Explore the words cloud of the Mari.Time project. It provides you a very rough idea of what is the project "Mari.Time" about.
The following table provides information about the project.
|Coordinator Country||Austria [AT]|
|Total cost||2˙000˙000 €|
|EC max contribution||2˙000˙000 € (100%)|
1. H2020-EU.1.1. (EXCELLENT SCIENCE - European Research Council (ERC))

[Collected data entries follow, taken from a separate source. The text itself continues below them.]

-- ==== Sys2Proof/Machine/Dispatch.lean ====
section
/-! DEFINITION. One arm per command (R85). -/

namespace Sys2Proof.Machine

def exec (i : Instr) (s : State) : Host.Outcome State Fault Refusal :=
  match i with
  | .configure bs nb nw => Sys2Proof.Machine.execConfigure bs nb nw s
  | .load addr => Sys2Proof.Machine.execLoad addr s
  | .store addr value => Sys2Proof.Machine.execStore addr value s
  | .stats => Sys2Proof.Machine.execStats s
  | .dumpMemory addr length => Sys2Proof.Machine.execDumpMemory addr length s
  | .dumpCache => Sys2Proof.Machine.execDumpCache s

end Sys2Proof.Machine
end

|Duration (year-month-day)||from 2020-01-01 to 2024-12-31|
Take a look of project's partnership.
The correct timing of biological processes is crucial for organisms. The moon is an important timing cue for numerous marine species, ranging from brown and green algae to corals, worms and fishes. It acts either directly or via the synchronization of monthly (circalunar) inner clocks. Such lunar timing mechanisms typically control the gonadal maturation and behavioral changes associated with reproductive rhythms, including spectacular mass-spawning events. Despite their biological importance, the mechanisms underlying circalunar clocks, as well as their responses to naturalistic stimuli are unknown. My lab has spearheaded research into the mechanisms underlying circalunar timing systems, establishing tools and resources for two well-suited, complementary animal models: Platynereis dumerilii and Clunio marinus. We unraveled first principles of the circalunar clock, e.g. its continuous function in the absence of oscillation of the daily (circadian) clock. Recent unpublished work revealed the first gene that functionally impacts on circalunar rhythms. By capitalizing on these powerful tools and key findings, my lab is in a leading position to dissect the mechanisms of circalunar clocks and their interaction with other rhythms and the environment via three objectives: (1) A reverse genetic approach to unravel how nocturnal light sets the phase of the monthly clock. (2) A forward genetic screen to identify molecules involved in the circalunar clock, an experimental strategy that was the key to unravel the principles of animal circadian clocks. (3) By growing animals in outside tanks and subjecting them to established analyses, we will test our lab-based results in more naturalistic conditions. This project will substantially deepen our mechanistic insight into marine rhythms – ecologically important phenomena – and provide a first basis to predict how environmental changes might impact on timing systems of crucial importance to many marine species and likely beyond.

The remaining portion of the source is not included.